Volumes were under pressure, but comparatively in a decent position compared to peers, but negative mix effects and general competitive pressures in the truck business saw margins in that business suffer meaningfully. Industrial leverage and unit decreases worsened the situation on the operating profits. The Firestone brand for trucks and buses performed relatively weakly because there was a lot of buying in the US market in particular, to which Bridgestone is more exposed than other non-US tyre listings, of low-end imports from Thailand, where a lot of low-cost rubber products are manufactured due to the easy sourcing of raw materials. Furthermore, anticipation of tariffs on these imports, which has already begun with anti-dumping duties in the US but could extend more permanently from October this year, made the buying of substitute products even more extreme in the current quarters as distributors stocked up before it would become more expensive.
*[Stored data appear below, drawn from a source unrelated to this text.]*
-- ==== Sys2Proof/Machine/Again.lean ====
section
/-! DEFINITION. The process as a checkpoint and the mirrored image hold it (R97, image table of spec/19), time that has
passed without ticks (R99, R556), and items that are applied again (R90, R134). -/

namespace Sys2Proof.Machine

/-! ### The process image -/

/-- Registers that hold part of the process: those of Locus's tracks, slots, counters and ramps, Lattice's published
image, and Arc's generators. -/
def procReg (a : Nat) : Bool :=
  (0xA0010 ≤ a && a < 0xB0000) || (0xC1000 ≤ a && a < 0xC2000) || (0xE0100 ≤ a && a < 0xF0000)

/-- The output image: every output channel. -/
def State.outImgs (s : State) : List OutImg :=
  (List.range 128).filterMap (fun ch =>
    if isOut (s.chMode ch) then
      some ⟨ch, s.cfN Cf.FCT_OWNER ch, (s.chan ch).own, (s.chan ch).ownHas, s.isShed ch, (s.chan ch).ovl⟩
    else none)

/-- The process as it stands. -/
def State.procImg (s : State) : ProcImg :=
  { loops := s.tan.loops, loc := s.loc, lat := s.lat.mem, latN := s.lat.lastN, duty := s.arc.duty, gens := s.arc.gens,
    regs := s.regs.filter (fun kv => procReg kv.1), outs := s.outImgs }

/-- A store in its canonical form. -/
def tabNorm {α : Type} [DecidableEq α] (x : α) (t : Tab α) : Tab α := t.foldl (fun t kv => tset x t kv.1 kv.2) []

/-- The registers of the process replaced by those of an image. -/
def State.setProcRegs (s : State) (regs : Tab Word) : State :=
  let s1 := { s with regs := s.regs.filter (fun kv => !(procReg kv.1)) }
  (regs.filter (fun kv => procReg kv.1)).foldl (fun s kv => s.wrA kv.1 kv.2) s1

/-- The owners' values of an output image. -/
def State.setOuts (s : State) (os : List OutImg) : State :=
  os.foldl (fun s o => s.setChan o.ch { s.chan o.ch with own := o.own, ownHas := o.ownHas }) s

/-- Arc as an image has it: the state of each generator, every pair inactive. -/
def State.arcShown (s : State) : State :=
  (List.range 32).foldl (fun s g => (s.setGenState g (s.genState g)).setF Fld.ARC_GSTAT_ACTIVE g 0 0) s

/-- The process as an image holds it. -/
def State.setProc (s : State) (p : ProcImg) : State :=
  let s1 := (s.setProcRegs p.regs).setLatMem p.lat
  let s2 := { s1 with tan := { s1.tan with loops := tabNorm loopIdle p.loops }, loc := p.loc,
                      lat := { s1.lat with lastN := p.latN },
                      arc := { duty := tabNorm 0 p.duty, gens := tabNorm genIdle p.gens } }
  let s3 := ((s2.setOuts p.outs).arcShown.showTrips).locShow.rampShow
  (p.loops.map (fun kv => kv.1)).foldl (fun s l => s.tanShow l) s3

/-! ### Time without ticks -/

/-- The position of a ramp `k` ticks on. -/
def rampRun : Nat → Word → Word → Word → Word
  | 0, p, _, _ => p
  | k + 1, p, tgt, rate => if p = tgt then p else rampRun k (rampMove p tgt rate) tgt rate

/-- `k` ticks pass without Locus: they count as elapsed on the running tracks, and the ramps of each track go on, those of
a track that has ended as well; with `all` false only on tracks with WALL timing (R99, R556). -/
def State.locElapse (s : State) (k : Nat) (all : Bool) : State :=
  (List.range 16).foldl (fun s t =>
    let st := s.trkState t
    if all ∨ s.tf' t 1 = 0 then
      let s1 := if st = 1 then s.wr Reg.LOC_ELAPSED t 0 (w32 (s.fld Fld.LOC_ELAPSED_TICKS t 0 + k)) else s
      ((s1.trkRamps t).filter (fun g => s1.rampState g == 1)).foldl (fun s g =>
        s.wr Reg.LOC_RAMP_POS g 0
          (rampRun k (s.rd Reg.LOC_RAMP_POS g 0) (s.rd Reg.LOC_RAMP_TGT g 0) (s.rd Reg.LOC_RAMP_RATE g 0))) s1
    else s) s

/-- Every enabled loop initialises at its next sample, from `out` of it (R273). -/
def State.loopsInit (s : State) (out : State → Nat → Word) : State :=
  s.loopsSet.foldl (fun s l =>
    let p := s.loop l
    s.setLoop l { p with init := true, last := out s l, hasLast := true, samp := none,
                         law := { p.law with u1 := out s l } }) s

/-! ### Items applied again -/

/-- The state behind a meaning. -/
def stateOf (o : Host.Outcome State Fault Refusal) (s : State) : State :=
  match o with
  | .next t => t
  | _ => s

/-- The meaning of an opcode of CFG, MER, HIF or SYS. -/
def execHead (op : Nat) (it : Item) (s : State) : Host.Outcome State Fault Refusal :=
  match op with
  | 0x0110 => execSysFwWrite it s
  | 0x0111 => execSysFwVerify it s
  | 0x0112 => execSysFwTrial it s
  | 0x0113 => execSysFwConfirm it s
  | 0x0300 => execCfgStage it s
  | 0x0301 => execCfgStageTable it s
  | 0x0303 => execCfgDiscard it s
  | 0x0304 => execCfgRead it s
  | 0x0305 => execCfgPersist it s
  | 0x0306 => execCfgImageExport it s
  | 0x0307 => execCfgImageImport it s
  | 0x0500 => execMerSet it s
  | 0x0600 => execVtxPost it s
  | 0x0601 => execVtxSignal it s
  | _ => go s

/-- The meaning of an opcode of TAN, LOC, LAT or ARC. -/
def execEngine (op : Nat) (it : Item) (s : State) : Host.Outcome State Fault Refusal :=
  match op with
  | 0x0700 => execTanMode it s
  | 0x0701 => execTanSetpoint it s
  | 0x0702 => execTanManout it s
  | 0x0703 => execTanInject it s
  | 0x0704 => execTanInjectStop it s
  | 0x0800 => execLocStart it s
  | 0x0801 => execLocHold it s
  | 0x0802 => execLocResume it s
  | 0x0803 => execLocAbort it s
  | 0x0804 => execLocJump it s
  | 0x0805 => execLocReset it s
  | 0x0806 => execLocToken it s
  | 0x0807 => execLocCounterSet it s
  | 0x0808 => execLocSchedArm it s
  | 0x0809 => execLocSchedCancel it s
  | 0x0900 => go (s.patchDo it)
  | 0x0901 => execLatStop it s
  | 0x0902 => execLatStart it s
  | 0x0A00 => execArcSet it s
  | 0x0A01 => execArcStartAt it s
  | 0x0A02 => execArcStopAtEnd it s
  | 0x0A03 => execArcClear it s
  | _ => go s

/-- The meaning of an opcode of another block. -/
def execRest (op : Nat) (it : Item) (s : State) : Host.Outcome State Fault Refusal :=
  match op with
  | 0x0B00 => execPrmArm it s
  | 0x0B01 => execPrmDisarm it s
  | 0x0B02 => execPrmTrigger it s
  | 0x0B03 => execPrmMark it s
  | 0x0B04 => execPrmRead it s
  | 0x0B05 => execPrmHistRead it s
  | 0x0C00 => execHlxRead it s
  | 0x0C01 => execHlxFreeze it s
  | 0x0C02 => execHlxUnfreeze it s
  | 0x0C03 => execHlxFfRearm it s
  | 0x0D01 => execEthTxFlush it s
  | 0x0E00 => execCanTx it s
  | 0x0E01 => execCanFlush it s
  | 0x0F00 => execVxlWrite it s
  | 0x0F01 => execVxlLeave it s
  | 0x0F02 => execVxlMembers it s
  | 0x1100 => execPerStopReq it s
  | 0x1200 => execFctOutput it s
  | 0x1201 => execFctRestore it s
  | 0x1202 => execFctPiclear it s
  | 0x1210 => execFctCal it s
  | 0x1211 => execFctDiagPath it s
  | 0x1212 => execFctCalsetRead it s
  | 0x1213 => execFctCalsetWrite it s
  | 0x1214 => execFctTrimdrive it s
  | _ => go s

/-- A TAN item of the redo list takes effect on its loop at once (R90). -/
def State.redoTan (s : State) (op : Nat) (it : Item) : State :=
  let l := it.inst
  let p := s.loop l
  if op = 0x0700 then s.setLoop l { p with cmd := (it.w 3).toNat, cmdSrc := 0 }
  else if op = 0x0701 then
    s.setLoop l { p with sp := clamp32 (s.cf Cf.TAN_SP_LO l 0) (s.cf Cf.TAN_SP_HI l 0) (it.w 3) }
  else s.setLoop l { p with man := clamp32 (s.cf Cf.TAN_OUT_LO l 0) (s.cf Cf.TAN_OUT_HI l 0) (it.w 3) }

/-- An item of the redo list is applied again, before any block runs (R90). -/
def State.redoItem (s : State) (op : Nat) (it : Item) : State :=
  let a := it.again
  let n := locTickOf s.timeT
  if op / 256 = 7 then s.redoTan op a
  else if 0x0800 ≤ op ∧ op ≤ 0x0805 then s.trkCmd a.inst n op a
  else if op = 0x0806 then s.cntOp s.now ⟨0, a.inst, (a.w 3).toNat, none⟩
  else if op = 0x0807 then s.cntOp s.now ⟨1 + (a.w 3).toNat, a.inst, sInt (a.w 4), none⟩
  else if op = 0x0900 then s.patchDo a
  else if op = 0x1200 then s.frameOutput a
  else s

/-- An item has its effect again, without a completion record. LAT_PATCH takes effect at once. -/
def State.runItem (s : State) (op : Nat) (it : Item) : State :=
  let a := it.again
  stateOf (if op < 0x700 then execHead op a s else if op < 0xB00 then execEngine op a s else execRest op a s) s

end Sys2Proof.Machine
end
Specialty businesses performed quite stably, with stable performance even in mining where Michelin had been seeing some declines on destocking.
The general trends have been increasing natural rubber prices, which are an unavoidable input, as well as generally falling demand for tyres in new vehicles. It’s been particularly bad in Asia which drove the trend for that region’s business.
The Latin American businesses also suffered. While Argentina is dealing with austerity, Brazil, which is an otherwise strong end market, is also highly competitive and has become affected by the low cost importing from Thailand.
Bottom Line
The company is going to generally address the profit pressures with more initiatives to reduce cost and push for their higher margin and price products. Also, the pressure from the low-cost imports should start to subside, probably starting in the coming quarter, but latest after that once the hoarding stops. The issue is that it could create another wave of destocking pressure even after the tariffs on these low cost imports are in in key Bridgestone markets. Also, the continued macroeconomic pressures are a concern, particularly as automotive was for a long time in a suspended state thanks to the pent-up demand in automotive markets still being consumed with production rates having only slowly risen since the semiconductor shortages.
In other words, we aren’t overweight the sector as the macro pressures are becoming evident, and high margin segments in some cases are beginning to see YoY pressure, including mining tyres. For Bridgestone in particular, we note that while there is now a bit of a TTM PE discount to peers like Michelin, of less than 10%, the substantial US and LatAm revenues, where in LatAm the Thai import pressure could continue as these markets tend to be more liberalised for competition from imports, remains an ongoing disadvantage even if some LatAm markets have better prospects than the more developed markets. The possible destocking overhang that could follow the introduction of tariffs also mutes the picture, in addition to issues with the end markets. In all, not especially compelling.